**Records for this task**
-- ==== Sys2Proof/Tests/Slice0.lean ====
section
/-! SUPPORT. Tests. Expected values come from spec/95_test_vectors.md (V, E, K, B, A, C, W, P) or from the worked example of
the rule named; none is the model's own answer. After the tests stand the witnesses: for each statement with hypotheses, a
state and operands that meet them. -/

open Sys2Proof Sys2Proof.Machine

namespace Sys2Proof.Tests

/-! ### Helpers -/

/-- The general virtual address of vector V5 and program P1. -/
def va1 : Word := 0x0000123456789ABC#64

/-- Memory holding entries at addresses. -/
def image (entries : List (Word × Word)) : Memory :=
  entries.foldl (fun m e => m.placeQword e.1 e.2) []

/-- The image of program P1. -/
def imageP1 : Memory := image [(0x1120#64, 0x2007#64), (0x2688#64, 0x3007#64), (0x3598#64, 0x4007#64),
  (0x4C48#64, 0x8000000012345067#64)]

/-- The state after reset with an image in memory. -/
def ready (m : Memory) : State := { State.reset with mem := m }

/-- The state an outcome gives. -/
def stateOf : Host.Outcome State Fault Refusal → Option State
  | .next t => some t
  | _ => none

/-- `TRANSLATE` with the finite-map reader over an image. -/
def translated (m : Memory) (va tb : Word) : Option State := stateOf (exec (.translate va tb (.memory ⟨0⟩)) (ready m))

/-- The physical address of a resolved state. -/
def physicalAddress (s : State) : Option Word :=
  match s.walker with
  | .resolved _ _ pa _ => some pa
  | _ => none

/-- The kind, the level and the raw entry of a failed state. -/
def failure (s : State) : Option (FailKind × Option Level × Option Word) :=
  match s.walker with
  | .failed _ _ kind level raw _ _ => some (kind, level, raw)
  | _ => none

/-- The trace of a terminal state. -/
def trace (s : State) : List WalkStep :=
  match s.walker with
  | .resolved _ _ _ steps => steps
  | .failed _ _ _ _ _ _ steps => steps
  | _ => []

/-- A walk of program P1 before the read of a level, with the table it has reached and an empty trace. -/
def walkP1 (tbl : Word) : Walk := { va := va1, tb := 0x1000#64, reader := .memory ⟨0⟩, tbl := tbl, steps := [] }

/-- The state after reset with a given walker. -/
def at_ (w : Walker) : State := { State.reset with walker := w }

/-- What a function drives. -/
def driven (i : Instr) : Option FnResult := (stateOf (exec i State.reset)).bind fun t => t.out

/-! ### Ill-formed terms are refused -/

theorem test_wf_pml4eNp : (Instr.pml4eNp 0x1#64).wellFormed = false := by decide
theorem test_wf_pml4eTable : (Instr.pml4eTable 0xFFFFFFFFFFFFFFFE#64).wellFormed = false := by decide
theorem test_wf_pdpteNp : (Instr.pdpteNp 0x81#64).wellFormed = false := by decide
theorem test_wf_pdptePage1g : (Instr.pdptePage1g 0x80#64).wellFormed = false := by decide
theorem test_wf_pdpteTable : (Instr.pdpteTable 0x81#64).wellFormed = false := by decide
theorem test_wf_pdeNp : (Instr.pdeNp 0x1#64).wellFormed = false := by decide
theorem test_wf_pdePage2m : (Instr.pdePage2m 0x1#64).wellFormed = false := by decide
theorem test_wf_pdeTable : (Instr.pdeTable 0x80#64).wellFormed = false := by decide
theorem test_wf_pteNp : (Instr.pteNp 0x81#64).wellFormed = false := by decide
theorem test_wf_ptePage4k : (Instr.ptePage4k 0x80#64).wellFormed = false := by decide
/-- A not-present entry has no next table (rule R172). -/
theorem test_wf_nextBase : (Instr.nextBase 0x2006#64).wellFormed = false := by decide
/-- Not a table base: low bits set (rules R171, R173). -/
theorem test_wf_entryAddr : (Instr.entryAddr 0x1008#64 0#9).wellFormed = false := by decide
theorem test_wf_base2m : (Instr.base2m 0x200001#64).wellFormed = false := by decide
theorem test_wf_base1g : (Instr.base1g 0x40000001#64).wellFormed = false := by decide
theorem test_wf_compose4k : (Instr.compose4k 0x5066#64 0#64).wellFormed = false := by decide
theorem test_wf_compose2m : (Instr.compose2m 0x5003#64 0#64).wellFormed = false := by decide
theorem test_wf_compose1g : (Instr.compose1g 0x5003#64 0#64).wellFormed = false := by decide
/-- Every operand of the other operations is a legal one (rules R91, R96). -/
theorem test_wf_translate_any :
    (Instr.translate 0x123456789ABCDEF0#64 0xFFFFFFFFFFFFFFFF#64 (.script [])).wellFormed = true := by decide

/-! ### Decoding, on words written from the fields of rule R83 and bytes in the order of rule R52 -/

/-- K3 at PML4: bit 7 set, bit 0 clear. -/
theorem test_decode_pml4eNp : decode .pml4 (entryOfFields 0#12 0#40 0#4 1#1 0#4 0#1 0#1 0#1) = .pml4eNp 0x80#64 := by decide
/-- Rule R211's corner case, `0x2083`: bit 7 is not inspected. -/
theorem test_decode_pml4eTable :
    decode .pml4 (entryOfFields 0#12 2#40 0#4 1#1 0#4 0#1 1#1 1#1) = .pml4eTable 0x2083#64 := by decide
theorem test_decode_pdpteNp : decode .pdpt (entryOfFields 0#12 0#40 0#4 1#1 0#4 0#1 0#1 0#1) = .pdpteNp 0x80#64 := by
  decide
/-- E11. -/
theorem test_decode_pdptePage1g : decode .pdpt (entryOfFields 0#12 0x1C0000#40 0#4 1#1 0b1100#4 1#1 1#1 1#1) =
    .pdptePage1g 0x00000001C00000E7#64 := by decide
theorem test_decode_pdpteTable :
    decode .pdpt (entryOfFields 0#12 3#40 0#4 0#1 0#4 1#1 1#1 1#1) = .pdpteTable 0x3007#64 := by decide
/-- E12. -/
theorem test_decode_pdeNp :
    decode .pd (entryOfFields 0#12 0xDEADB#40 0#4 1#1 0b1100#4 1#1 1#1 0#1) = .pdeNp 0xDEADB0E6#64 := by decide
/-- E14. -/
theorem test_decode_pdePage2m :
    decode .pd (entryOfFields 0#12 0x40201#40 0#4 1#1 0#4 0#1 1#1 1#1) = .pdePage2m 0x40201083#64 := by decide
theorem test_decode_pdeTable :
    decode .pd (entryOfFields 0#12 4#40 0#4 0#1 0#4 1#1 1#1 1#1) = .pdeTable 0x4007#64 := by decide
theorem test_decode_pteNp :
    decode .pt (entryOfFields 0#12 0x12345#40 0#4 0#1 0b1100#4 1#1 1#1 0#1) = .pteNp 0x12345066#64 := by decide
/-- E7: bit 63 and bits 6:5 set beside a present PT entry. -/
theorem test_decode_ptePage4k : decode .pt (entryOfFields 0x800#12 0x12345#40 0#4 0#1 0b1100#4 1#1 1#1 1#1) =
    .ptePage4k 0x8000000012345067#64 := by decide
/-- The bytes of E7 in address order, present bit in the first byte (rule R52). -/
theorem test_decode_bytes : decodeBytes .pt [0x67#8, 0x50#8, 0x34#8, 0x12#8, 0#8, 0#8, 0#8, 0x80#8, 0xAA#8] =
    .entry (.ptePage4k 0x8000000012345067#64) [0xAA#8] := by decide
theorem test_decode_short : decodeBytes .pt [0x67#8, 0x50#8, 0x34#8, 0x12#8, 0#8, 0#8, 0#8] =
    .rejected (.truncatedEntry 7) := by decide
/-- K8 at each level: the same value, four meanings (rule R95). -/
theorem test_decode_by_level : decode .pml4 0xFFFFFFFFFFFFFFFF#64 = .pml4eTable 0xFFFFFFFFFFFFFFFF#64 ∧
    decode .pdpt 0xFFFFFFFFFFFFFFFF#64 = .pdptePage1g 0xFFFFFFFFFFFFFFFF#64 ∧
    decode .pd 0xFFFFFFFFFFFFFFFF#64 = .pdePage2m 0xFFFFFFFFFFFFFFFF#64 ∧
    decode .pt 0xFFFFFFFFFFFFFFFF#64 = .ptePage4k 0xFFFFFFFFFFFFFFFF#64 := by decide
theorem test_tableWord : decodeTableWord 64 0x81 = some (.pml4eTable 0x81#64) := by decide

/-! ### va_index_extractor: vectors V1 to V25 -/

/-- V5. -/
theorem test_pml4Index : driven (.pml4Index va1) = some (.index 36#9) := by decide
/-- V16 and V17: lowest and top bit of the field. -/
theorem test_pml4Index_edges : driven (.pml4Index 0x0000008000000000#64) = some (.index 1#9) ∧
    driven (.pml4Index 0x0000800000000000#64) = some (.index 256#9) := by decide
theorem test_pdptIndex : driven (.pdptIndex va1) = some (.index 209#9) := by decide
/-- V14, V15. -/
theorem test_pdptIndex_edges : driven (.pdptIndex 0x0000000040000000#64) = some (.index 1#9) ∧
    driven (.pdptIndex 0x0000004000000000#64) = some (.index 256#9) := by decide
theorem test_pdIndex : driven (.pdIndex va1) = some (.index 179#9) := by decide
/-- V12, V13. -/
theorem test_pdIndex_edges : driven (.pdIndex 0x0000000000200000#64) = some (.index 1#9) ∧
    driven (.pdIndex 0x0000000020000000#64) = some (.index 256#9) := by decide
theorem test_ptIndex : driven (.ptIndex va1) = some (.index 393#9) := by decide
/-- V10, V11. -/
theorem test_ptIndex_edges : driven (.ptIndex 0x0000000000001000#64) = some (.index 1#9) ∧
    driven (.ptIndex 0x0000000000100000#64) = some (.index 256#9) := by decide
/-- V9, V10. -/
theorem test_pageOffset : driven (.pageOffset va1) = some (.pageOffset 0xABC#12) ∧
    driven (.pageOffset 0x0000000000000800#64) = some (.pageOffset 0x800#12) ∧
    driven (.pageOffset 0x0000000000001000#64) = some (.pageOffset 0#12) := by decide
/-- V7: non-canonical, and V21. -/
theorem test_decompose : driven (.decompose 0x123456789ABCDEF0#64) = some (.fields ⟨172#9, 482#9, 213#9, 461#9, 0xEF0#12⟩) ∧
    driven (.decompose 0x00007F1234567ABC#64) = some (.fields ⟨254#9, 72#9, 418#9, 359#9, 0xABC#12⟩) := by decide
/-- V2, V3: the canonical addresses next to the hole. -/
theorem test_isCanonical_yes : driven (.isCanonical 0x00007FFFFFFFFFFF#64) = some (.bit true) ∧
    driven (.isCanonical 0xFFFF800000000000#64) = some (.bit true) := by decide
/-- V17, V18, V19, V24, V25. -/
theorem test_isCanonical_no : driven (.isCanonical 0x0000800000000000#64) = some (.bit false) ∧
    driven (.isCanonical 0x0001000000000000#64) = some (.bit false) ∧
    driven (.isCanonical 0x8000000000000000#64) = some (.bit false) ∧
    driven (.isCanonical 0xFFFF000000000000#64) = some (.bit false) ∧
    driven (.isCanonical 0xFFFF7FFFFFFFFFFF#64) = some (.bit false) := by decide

**The problem**
An exact copy of the lines above, from the one containing "theorem test_wf_pdePage2m : (Instr.pdePage2m" through the one containing "R171, R173). -/", is the whole of the answer.

**Task answer**
theorem test_wf_pdePage2m : (Instr.pdePage2m 0x1#64).wellFormed = false := by decide
theorem test_wf_pdeTable : (Instr.pdeTable 0x80#64).wellFormed = false := by decide
theorem test_wf_pteNp : (Instr.pteNp 0x81#64).wellFormed = false := by decide
theorem test_wf_ptePage4k : (Instr.ptePage4k 0x80#64).wellFormed = false := by decide
/-- A not-present entry has no next table (rule R172). -/
theorem test_wf_nextBase : (Instr.nextBase 0x2006#64).wellFormed = false := by decide
/-- Not a table base: low bits set (rules R171, R173). -/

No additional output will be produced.